In 2009, Vecina and collaborators [1] developed a 17-items instrument—the volunteer satisfaction survey (VSS) to assess volunteer motivation according to three dimensions: (1) satisfaction of motivations (based on the volunteer functions inventory [8]); (2) satisfaction with the management of the organization (based on the conceptualization of Penner [30]; and (3) satisfaction with the tasks (based on the job diagnostic survey [31]). The authors analysed the importance of each dimension for the intention to remain and found that volunteer satisfaction accounted for only 8.3% of the volunteers’ intention to continue their work. However, there are few studies that have used and examined the VSS [19,32,33].

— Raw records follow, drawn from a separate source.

/-- DOVETAIL_DONE: a DTLD loads its records into the match table, a DTCLR empties it, a DTMAT writes the pairs of the keys found and their
count, a DTSTR or DTGAT places its next column in the array queue, a DTSCT puts at most 16 records into the banks' queues in list order, a DTSRT
writes directory and rows, a DTCMP the compressed tile or the packed live blocks, a DTEXP the rows of the tile, and a check with no open
prediction sets CHECK_UNMATCHED; the pending operation starts as one ends, but not in a rollback; SCATTER_RECORD_TAKEN overwrites or accumulates
one bank (R210, R211, R213, R217 to R219, R224 to R227, R229, R232, R233, R235, R238 to R241; tiles that contradict themselves by log entry 41,
the model's choice). -/
def Obligations.dovetail_completes : Prop :=
  ∀ (s : State) (p : Nat) (o : DtOp), p < 2880 → s.coreUp p = true →
    let c := s.core p
    let d := o.desc.getD default
    let w := fmtBits d.fmt
    let next := fun (t : State) => (c.rolling = false → (t.core p).dtX = c.dtP.map (t.core p).dtStart ∧ (t.core p).dtP = none) ∧
      (c.rolling = true → (t.core p).dtX = none ∧ (t.core p).dtP = c.dtP)
    let ready := c.dtX = some o ∧ c.point = none ∧ o.sn < 32 ∧ (∀ a n, c.filled a n = true)
    let lands := fun (n : Nat) (t : State) => (t.core p).sreg o.sn = BitVec.ofNat 64 n
    let writes := fun (a : Nat) (bs : List Byte) (t : State) => (∀ i, i < bs.length → Mem.byte (t.core p).spad (a + i) = bs.getD i 0) ∧
      ∀ x, x < a ∨ a + bs.length ≤ x → Mem.byte (t.core p).spad x = Mem.byte c.spad x
    (ready → o.opc = 1 →
      let r := dtLoad ((List.range o.n).map (fun i => let r := Mem.readNat c.spad (o.xa + 8 * i) 8; (r % 2 ^ 32, r / 2 ^ 32))) 0 c.dtab false
      Completes (.dovetailDone p) s (fun t => (t.core p).dtab = r.1 ∧ lands (r.2.1.getD o.n) t ∧ next t ∧ SameMem c (t.core p) ∧
        (r.2.1 ≠ none → bit (t.reg (coreReg p 3 0)).toNat 0 = true) ∧ (r.2.2 = true → bit (t.reg (coreReg p 3 0)).toNat 1 = true))) ∧
    (c.dtX = some o → o.opc = 2 → Completes (.dovetailDone p) s (fun t =>
      (t.core p).dtab = [] ∧ next t ∧ SameMem c (t.core p) ∧ SameBut p s t)) ∧
    (ready → o.opc = 3 →
      let hits := (List.range o.n).filterMap (fun i =>
        let k := Mem.readNat c.spad (o.xa + 4 * i) 4
        ((setEntries c.dtab (dtSet k)).find? (fun e => e.2.1 == k)).map (fun e => (i, e.2.2)))
      Completes (.dovetailDone p) s (fun t => lands hits.length t ∧ next t ∧ (t.core p).dtab = c.dtab ∧
        writes o.xb (hits.flatMap (fun h => leBytes 4 h.1 ++ leBytes 4 h.2)) t)) ∧
    (ready → o.opc = 4 ∨ o.opc = 5 ∧ o.mode ≠ 3 → c.dq.length < 16 →
      let k := c.picks o d
      o.prog < k.2.1 → Completes (.dovetailDone p) s (fun t => SameMem c (t.core p) ∧
        (∃ q, (t.core p).dq = c.dq ++ [q] ∧ q.fmt = d.fmt ∧ ∀ i, i < 128 →
          (q.els.getD i 0, q.scs.getD i 0) = ((k.1 (o.prog / o.n) i).map (c.dense d o.xb (o.prog % o.n))).getD (0, 127)) ∧
        (o.prog + 1 < k.2.1 → ∃ x, (t.core p).dtX = some x ∧ x.prog = o.prog + 1 ∧ x.opc = o.opc ∧ (t.core p).dtP = c.dtP) ∧
        (k.2.1 ≤ o.prog + 1 → next t ∧ (o.opc = 5 → o.mode ≠ 0 → lands (ceilDiv k.2.2.length 4) t)))) ∧
    (c.dtX = some o → o.opc = 5 → o.mode = 3 → c.preds.all (fun e => e.isNone) = true → Completes (.dovetailDone p) s (fun t =>
      bit (t.reg (coreReg p 3 0)).toNat 7 = true ∧ next t ∧ SameMem c (t.core p))) ∧
    (ready → o.opc = 6 →
      let recs := (c.scatterRecs o.xa o.n o.a).drop o.prog
      Completes (.dovetailDone p) s (fun t => SameMem c (t.core p) ∧
        ∃ new, (t.core p).scq = c.scq ++ new ∧ new.map (fun r => (r.bank, r.addr, r.val)) = recs.take new.length ∧ (∀ r ∈ new, r.acc = o.acc) ∧
          new.length ≤ 16 ∧ (new.length < 16 → new.length < recs.length →
            8 ≤ ((c.scq ++ new).filter (fun r => r.bank == (recs.getD new.length (0, 0, 0)).1)).length) ∧
          (o.n ≤ o.prog + new.length → next t) ∧
          (o.prog + new.length < o.n → ∃ x, (t.core p).dtX = some x ∧ x.prog = o.prog + new.length ∧ x.opc = 6))) ∧
    (ready → o.opc = 7 →
      let rows := sortRows c o
      let dir := (List.range 16).map (fun b => let r := rows.filter (fun x => x.2.2 == b); (r.length, (r.map (fun x => x.2.1)).sum))
      let first := fun b => ((dir.drop (b + 1)).map (fun e => e.1)).sum
      let head := (List.range 16).flatMap (fun b => let e := dir.getD b (0, 0); leBytes 4 e.1 ++ leBytes 4 (first b) ++ leBytes 8 e.2)
      let body := (List.range 16).reverse.flatMap (fun b => (rows.filter (fun x => x.2.2 == b)).flatMap (fun x =>
        leBytes 8 (x.1 + 2 ^ 32 * x.2.1 + heavyOf dir o.mode x.2.1 b)))
      Completes (.dovetailDone p) s (fun t => writes o.xb (head ++ body) t ∧ next t ∧ (t.core p).sill = c.sill ∧ SameBut p s t)) ∧
    (ready → o.opc = 8 → o.mode = 0 → Completes (.dovetailDone p) s (fun t => next t ∧ (t.core p).sill = c.sill ∧ SameBut p s t ∧
      writes o.xb (compressTile d.fmt w (if isMx d.fmt then Mem.read c.spad d.scA 512 else []) ((c.tileEls o.xa d.pitch w).map (fp6Code d.fmt))) t)) ∧
    (ready → o.opc = 8 → o.mode ≠ 0 → isMx d.fmt = false →
      let live := c.live d.maskA d.kLen
      let ch := ceilDiv live.length 4
      Completes (.dovetailDone p) s (fun t => lands ch t ∧ next t ∧ (t.core p).sill = c.sill ∧
        writes o.xb ((List.range (128 * ch)).flatMap (fun i => match live[i / 32]? with
          | some b => Mem.read c.spad (o.xa + (32 * b + i % 32) * d.pitch) (rowBytes d.fmt)
          | none => List.replicate (rowBytes d.fmt) 0)) t)) ∧
    (ready → 9 ≤ o.opc → Completes (.dovetailDone p) s (fun t => next t ∧ (t.core p).sill = c.sill ∧ SameBut p s t ∧
      (isMx d.fmt = true → ∀ i, i < 512 → Mem.byte (t.core p).spad (d.scA + i) = Mem.byte c.spad (o.xa + 16 + i)) ∧
      (isMx d.fmt = false → 16 * w ≤ d.pitch → ∀ r, r < 128 → Mem.readNat (t.core p).spad (o.xb + r * d.pitch) (16 * w) =
        unlanes w (((((c.expandEls o.xa 0 w).map (fp6Code d.fmt)).drop (128 * r)).take 128)) % 2 ^ (128 * w)))) ∧
    ∀ (r : ScRec), c.scq.find? (fun x => x.bank == r.bank) = some r → r.bank < 128 → c.point = none →
      Completes (.scatterRecordTaken p r.bank) s (fun t =>
        (t.core p).acc r.addr r.bank = (if r.acc then add32 (c.acc r.addr r.bank) r.val else r.val) % 2 ^ 32 ∧
        (t.core p).scq = c.scq.erase r ∧ (t.core p).spad = c.spad ∧
        ∀ x, x < r.addr * 512 + 4 * r.bank ∨ r.addr * 512 + 4 * r.bank + 4 ≤ x → Mem.byte (t.core p).sill x = Mem.byte c.sill x)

Considering that in the Portuguese context there are few studies that use a standardized measurement for assessing volunteer satisfaction, some use a small number of selected items from several scales to fit the criteria of evaluation [34,35] and the importance of volunteering satisfaction. We considered exploring the VSS in the Portuguese context because it is also an instrument that needs further study related to its psychometric characteristics. In this way, the aim of our work was to explore the psychometric properties of the VSS among a sample of Portuguese volunteers, including: (1) VSS internal structure with confirmatory factor analysis; (2) internal consistency; and (3) convergent validity with other constructs (motivation, organizational commitment, and engagement).

2. Materials and Methods

2.1. Sample

Data were collected from 335 volunteers, for a mean of 44.05 months (SD = 65.75, between 1 and 600 months), working mainly weekly (64.2%) in the social (74.7%) and health (17.3%) setting. Their ages ranged from 14 to 81 years old (M = 36.26, SD = 14.75), and 79 were male (23.6%) and 256 female (76.4%).

2.2. Instruments

The volunteer satisfaction survey (VSS) [1] was translated and adapted. This questionnaire is composed of 17 items that assess three subscales: (1) Satisfaction of motivations (six items: e.g., “The tasks I usually perform as a volunteer allow me to establish social relationships with different people”); (2) Satisfaction with the management of the organization (seven items: e.g., “Satisfaction with the overall management of the organization”); and (3) Satisfaction with the tasks (four items: e.g., “I am satisfied with the effectiveness with which I perform the tasks assigned to me”). Responses were given using a seven-point Likert-type scale (1 = Very dissatisfied; 7 = Very satisfied). Dimension and scale scores were computed by averaging items, with higher scores indicating greater satisfaction.

The Utrecht work engagement scale (UWES) [36] was used to assess the volunteers’ engagement. This instrument is composed of 15 items that assess three underlying dimensions: (1) Vigor (five items: e.g., “At my job, I feel strong and vigorous”; α = 0.85); (2) Dedication (five items: e.g., “My job inspires me”; α = 0.85); (3) and Absorption (five items: e.g., “I am immersed in my work”; α = 0.81). Using a seven-point Likert-type scale, participants scored each item ranging from (0 = Never; 6 = Every day). Dimension and scale scores were computed by averaging items, with higher scores indicating greater volunteering work engagement.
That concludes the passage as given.